Death Takes a Raincheck

Judith A. Skala, RN, PhD and Kenneth E. Freedland, PhD

From the Department of Psychiatry, Washington University School of Medicine, St. Louis, MO.

Address correspondence and reprint requests to Judith A. Skala, RN, PhD, Department of Psychiatry, Washington University School of Medicine, 4625 Lindell Blvd., Suite 420, St. Louis, MO 63108. E-mail: skalaj{at}bmc.wustl.edu

ABSTRACT

OBJECTIVE: To review the research literature on temporal variation in mortality rates around symbolically important occasions.

METHODS: Qualitative literature review.

RESULTS: Since the early 1970s, at least 18 studies have investigated whether death rates increase or decrease before, during, or after symbolically important occasions such as holidays and birthdays. Some studies but not others have found modest evidence of temporal effects. Methodological issues have raised questions about most of the positive findings. None of the studies provides any direct evidence that a psychophysiological mechanism enables people to postpone or hasten their own death.
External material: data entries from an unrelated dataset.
include hdold in
theorem adoptTripped_entry_of_joins {j : Circuit} (hj : j ∈ x.set.circuits p)
    (h : ∀ k ∈ (s.set p).circuits p, k.cfg.channel ≠ j.cfg.channel) :
    ∃ e ∈ ((adoptTripped p x s).lampLine p).updates, e.addr = j.addr ∧ e.owner = some j.cfg.channel := by
  have kept (k : Circuit) (hk : k ∈ x.set.circuits p) (hkj : k ≠ j) (l : LampLine) (level : Nat)
      (hl : ∃ e ∈ l.updates, e.addr = j.addr ∧ e.owner = some j.cfg.channel) :
      ∃ e ∈ (l.enter k.addr level k.cfg.channel).updates,
        e.addr = j.addr ∧ e.owner = some j.cfg.channel := by
    obtain ⟨e, he, hea, heo⟩ := hl
    exact ⟨e, LampLine.mem_enter_of_ne he (hea ▸ (addr_ne hj hk hkj).symm), hea, heo⟩
  have entered (l : LampLine) (level : Nat) :
      ∃ e ∈ (l.enter j.addr level j.cfg.channel).updates,
        e.addr = j.addr ∧ e.owner = some j.cfg.channel := by
    obtain ⟨e, he, hea, heo, -⟩ := l.exists_mem_enter j.addr level j.cfg.channel
    exact ⟨e, he, hea, heo⟩
  refine adoptTripped_line
    (Q := fun l => ∃ e ∈ l.updates, e.addr = j.addr ∧ e.owner = some j.cfg.channel)
    (fun k hk l level hl => ?_) (fun _ _ hl => hl)
    (adoptJoined_line_of_joins hdold hj h (fun l => entered _ _) kept
      (fun k hk hkj l down hl => kept k hk hkj (l.station k.addr k.cfg.channel down) 0 hl))
  by_cases hkj : k = j
  · subst hkj
    exact entered _ _
  · exact kept k hk hkj l level hl

/-- The farewell of a circuit stands in the update set, alone where no circuit of the new set takes its
address. -/
def LampLine.bids (l : LampLine) (new : List Circuit) (k : Circuit) : Prop :=
  ∃ e ∈ l.updates, e.addr = k.addr ∧ e.departing = some k.cfg.channel ∧
    ((∀ j ∈ new, j.addr ≠ k.addr) → e.level = 0 ∧ e.owner = none)

theorem bids_enter {l : LampLine} {new : List Circuit} {j k : Circuit} (hj : j ∈ new)
    (h : l.bids new k) (level : Nat) : (l.enter j.addr level j.cfg.channel).bids new k := by
  obtain ⟨e, he, hea, hed, hfree⟩ := h
  by_cases hja : j.addr = k.addr
  · obtain ⟨e', he', hea', -, hed'⟩ := LampLine.exists_mem_enter_of_mem (level := level)
      (c := j.cfg.channel) he (hea.trans hja.symm)
    exact ⟨e', he', hea'.trans hja, hed'.trans hed, fun hno => absurd hja (hno j hj)⟩
  · exact ⟨e, LampLine.mem_enter_of_ne he (hea ▸ Ne.symm hja), hea, hed, hfree⟩

include hdnew in
/-- A channel that leaves enters its farewell. -/
theorem adoptTripped_bids (hdold : Distinct ((s.set p).circuits p)) {k : Circuit}
    (hk : k ∈ (s.set p).circuits p) (hl : Leaves (x.set.circuits p) k) :
    ((adoptTripped p x s).lampLine p).bids (x.set.circuits p) k := by
  have left : ((adoptLeft p x s).lampLine p).bids (x.set.circuits p) k := by
    refine adoptLeft_line_of_leaves (Q := fun _ => True) (P := fun l => l.bids (x.set.circuits p) k)
      hdnew hk hl (fun l b _ _ => ?_) (fun _ _ _ _ _ _ => trivial) (fun j hj hjk l b h => ?_) trivial
    · obtain ⟨e, he, hea, hed, hlevel, howner⟩ := l.exists_mem_leave k.addr k.cfg.channel b
      exact ⟨e, he, hea, hed, fun _ => ⟨hlevel, howner⟩⟩
    · obtain ⟨e, he, hea, hrest⟩ := h
      exact ⟨e, LampLine.mem_leave_of_ne he (hea ▸ (addr_ne hk hj hjk).symm) b, hea, hrest⟩
  refine adoptTripped_line (Q := fun l => l.bids (x.set.circuits p) k)
    (fun j hj l level h => bids_enter hj h level) (fun _ _ h => h)
    (adoptJoined_line (Q := fun l => l.bids (x.set.circuits p) k) hdold
      (fun j hj l level h => bids_enter hj h level) (fun j hj _ l down h => ?_) left)
  exact bids_enter (l := l.station j.addr j.cfg.channel down) hj h 0

include hdnew in
/-- What the line keeps for a channel that leaves, until its farewell completes (R137, R138). -/
theorem adoptTripped_departed (hdold : Distinct ((s.set p).circuits p)) {k : Circuit}
    (hk : k ∈ (s.set p).circuits p) (hl : Leaves (x.set.circuits p) k) :
    ∃ d ∈ ((adoptTripped p x s).lampLine p).departed, d.channel = k.cfg.channel ∧ d.addr = k.addr ∧
      (d.replaced = true ↔ ∃ j ∈ x.set.circuits p, j.cfg.channel = k.cfg.channel) ∧
      (d.later = true ↔
        ∃ y ∈ (s.lampLine p).tx, y.addr = k.addr ∧ y.departing = some k.cfg.channel) ∧
      (∀ t ∈ rd (s.lampLine p).stations k.addr, t.channel = k.cfg.channel →
        d.misses = t.misses ∧ d.status = t.status) := by
  have hdep : ((adoptTripped p x s).lampLine p).departed = ((adoptLeft p x s).lampLine p).departed :=
    adoptTripped_line (Q := fun l => l.departed = ((adoptLeft p x s).lampLine p).departed)
      (fun _ _ l _ h => (LampLine.enter_departed l _ _ _).trans h) (fun _ _ h => h)
      (adoptJoined_line hdold (fun _ _ l _ h => (LampLine.enter_departed l _ _ _).trans h)
        (fun _ _ _ l _ h => (LampLine.joined_departed l _ _ _).trans h) rfl)
  rw [hdep]
  refine adoptLeft_line_of_leaves hdnew hk hl
    (Q := fun l => rd l.stations k.addr = rd (s.lampLine p).stations k.addr ∧
      l.bidsFarewell k.addr k.cfg.channel = (s.lampLine p).bidsFarewell k.addr k.cfg.channel)
    (P := fun l => ∃ d ∈ l.departed, d.channel = k.cfg.channel ∧ d.addr = k.addr ∧
      (d.replaced = true ↔ ∃ j ∈ x.set.circuits p, j.cfg.channel = k.cfg.channel) ∧
      (d.later = true ↔
        ∃ y ∈ (s.lampLine p).tx, y.addr = k.addr ∧ y.departing = some k.cfg.channel) ∧
      (∀ t ∈ rd (s.lampLine p).stations k.addr, t.channel = k.cfg.channel →
        d.misses = t.misses ∧ d.status = t.status))
    (fun l b hb hq => ?_) (fun j hj hjk l b hq => ?_) (fun j hj hjk l b h => ?_) ⟨rfl, rfl⟩
  · obtain ⟨hst, htx⟩ := hq
    refine ⟨_, by rw [LampLine.leave_departed]; exact List.mem_append_right _ List.mem_cons_self, rfl, rfl, hb,
      ?_, fun t ht hc => ?_⟩
    · exact htx ▸ LampLine.bidsFarewell_iff _ _ _
    · rw [hst, Option.mem_def.mp ht]
      have hkept : (some t).filter (fun t => t.channel == k.cfg.channel) = some t := by
        simp [Option.filter, hc]
      rw [hkept]
      exact ⟨rfl, rfl⟩
  · exact ⟨(LampLine.leave_station_of_ne (addr_ne hk hj hjk)).trans hq.1,
      (LampLine.leave_bidsFarewell _ _ _ _ _ _).trans hq.2⟩
  · obtain ⟨d, hd, hrest⟩ := h
    exact ⟨d, by rw [LampLine.leave_departed]; exact List.mem_append_left _ hd, hrest⟩

include hdnew in
/-- A channel that leaves an address for good leaves no station there. -/
theorem adoptTripped_station_of_leaves (hdold : Distinct ((s.set p).circuits p)) {k : Circuit}
    (hk : k ∈ (s.set p).circuits p) (hl : Leaves (x.set.circuits p) k)
    (hfree : ∀ j ∈ x.set.circuits p, j.addr ≠ k.addr)
    (hcarries : (s.lampLine p).carries k.addr k.cfg.channel = true) :
    rd ((adoptTripped p x s).lampLine p).stations k.addr = none := by
  rw [adoptTripped_stations, adoptJoined_station_of_none hdold fun j hj _ => hfree j hj]
  refine adoptLeft_line_of_leaves hdnew hk hl (Q := fun l => l.carries k.addr k.cfg.channel = true)
    (P := fun l => rd l.stations k.addr = none) (fun l b _ hq => ?_) (fun j hj hjk l b hq => ?_)
    (fun j _ _ l b h => LampLine.leave_station_none h) hcarries
  · rw [LampLine.leave_stations, if_pos hq, rd_wr_self]
  · rw [LampLine.carries, LampLine.leave_station_of_ne (addr_ne hk hj hjk)]
    exact hq

section Old

variable {j k : Circuit} (hj : j ∈ x.set.circuits p) (hk : k ∈ (s.set p).circuits p)
  (hc : j.cfg.channel = k.cfg.channel)
include hdold hdnew hj hk hc

/-- The joining side of a replaced channel is not on the line yet (R137). -/
theorem adoptTripped_carries_of_replaced (h : ¬ SameDriver k j)
    (ha : k.addr = j.addr ∨ (s.lampLine p).carries j.addr j.cfg.channel = false) :
    ((adoptTripped p x s).lampLine p).carries j.addr j.cfg.channel = false := by
  have hl : Leaves (x.set.circuits p) k := (leaves_iff hdnew hj hc).mpr h
  have left : ((adoptLeft p x s).lampLine p).carries j.addr j.cfg.channel = false := by
    rcases ha with ha | ha
    · rw [← ha, hc]
      exact adoptLeft_line_of_leaves hdnew hk hl (Q := fun _ => True)
        (P := fun l => l.carries k.addr k.cfg.channel = false)
        (fun l b _ _ => LampLine.leave_carries_self) (fun _ _ _ _ _ _ => trivial)
        (fun _ _ _ _ _ h => LampLine.leave_carries_false h) trivial
    · exact adoptLeft_line (Q := fun l => l.carries j.addr j.cfg.channel = false)
        (fun _ _ _ _ _ h => LampLine.leave_carries_false h) hdnew ha
  rw [LampLine.carries, adoptTripped_stations, adoptJoined_station_of_none hdold fun i hi hjoin => ?_]
  · exact left
  · refine addr_ne hj hi fun hij => hjoin k hk ?_
    rw [hij]
    exact hc.symm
CONCLUSION: Research over the past 3 decades has failed to provide convincing evidence that psychological phenomena such as "giving up" or "holding on" can influence the timing of death.

Key Words: data interpretation; • cause of death; • statistical; • death; • holidays; • mortality; • stress; • psychological.

INTRODUCTION

Many people, including some health care professionals, believe that we humans have an innate ability to hasten or delay our own deaths, that we can "give up" or "let go" or "hold on" as the end of life draws near. Many others believe that we have little or no control over the timing of death. This controversy arose in ancient times and continues to the present day. Both views are implied in the Old Testament: Deuteronomy 30:19 instructs us that "... I have set before you life and death, blessing and cursing: therefore choose life," but Ecclesiastes 3:1 to 2 tells us that "To every thing there is a season, and a time to every purpose under heaven: a time to be born, and a time to die... " The ancient Roman philosopher Seneca wrote, "Just as I shall select my ship when I am about to go on a voyage, or my house when I propose to take a residence, so I shall choose my death when I am about to depart from life." Nearly 2000 years later, Sigmund Freud proposed in Civilization and Its Discontents that we are endowed with Thanatos, a "death instinct" that drives us toward death. A few decades later, novelist and playwright Thornton Wilder wrote in The Eighth Day, "We do not choose the day of our birth nor may we choose the day of our death, yet choice is the sovereign faculty of the mind." Over the centuries, perhaps no one has portrayed either possibility more vividly than did Chief Dan George of the Coast Salish tribe of British Columbia in the 1970 film Little Big Man. After delivering his famous line, "It is a good day to die," the old chief goes up to the top of a hill, expecting to die forthwith, but he is merely doused by a passing rainstorm and decides with a shrug that perhaps it is not such a good day to die after all.

This issue was not informed by scientific research until the 1970s, when studies of temporal variability in mortality began to appear. Many of these studies have attempted to determine whether death rates dip or peak before, during, or after symbolically important occasions such as religious holidays or birthdays. This line of research has been controversial almost since its inception (1). Critics have asserted that some of the temporal patterns that have been reported were due to statistical artifacts, and they have questioned whether psychological processes explain them.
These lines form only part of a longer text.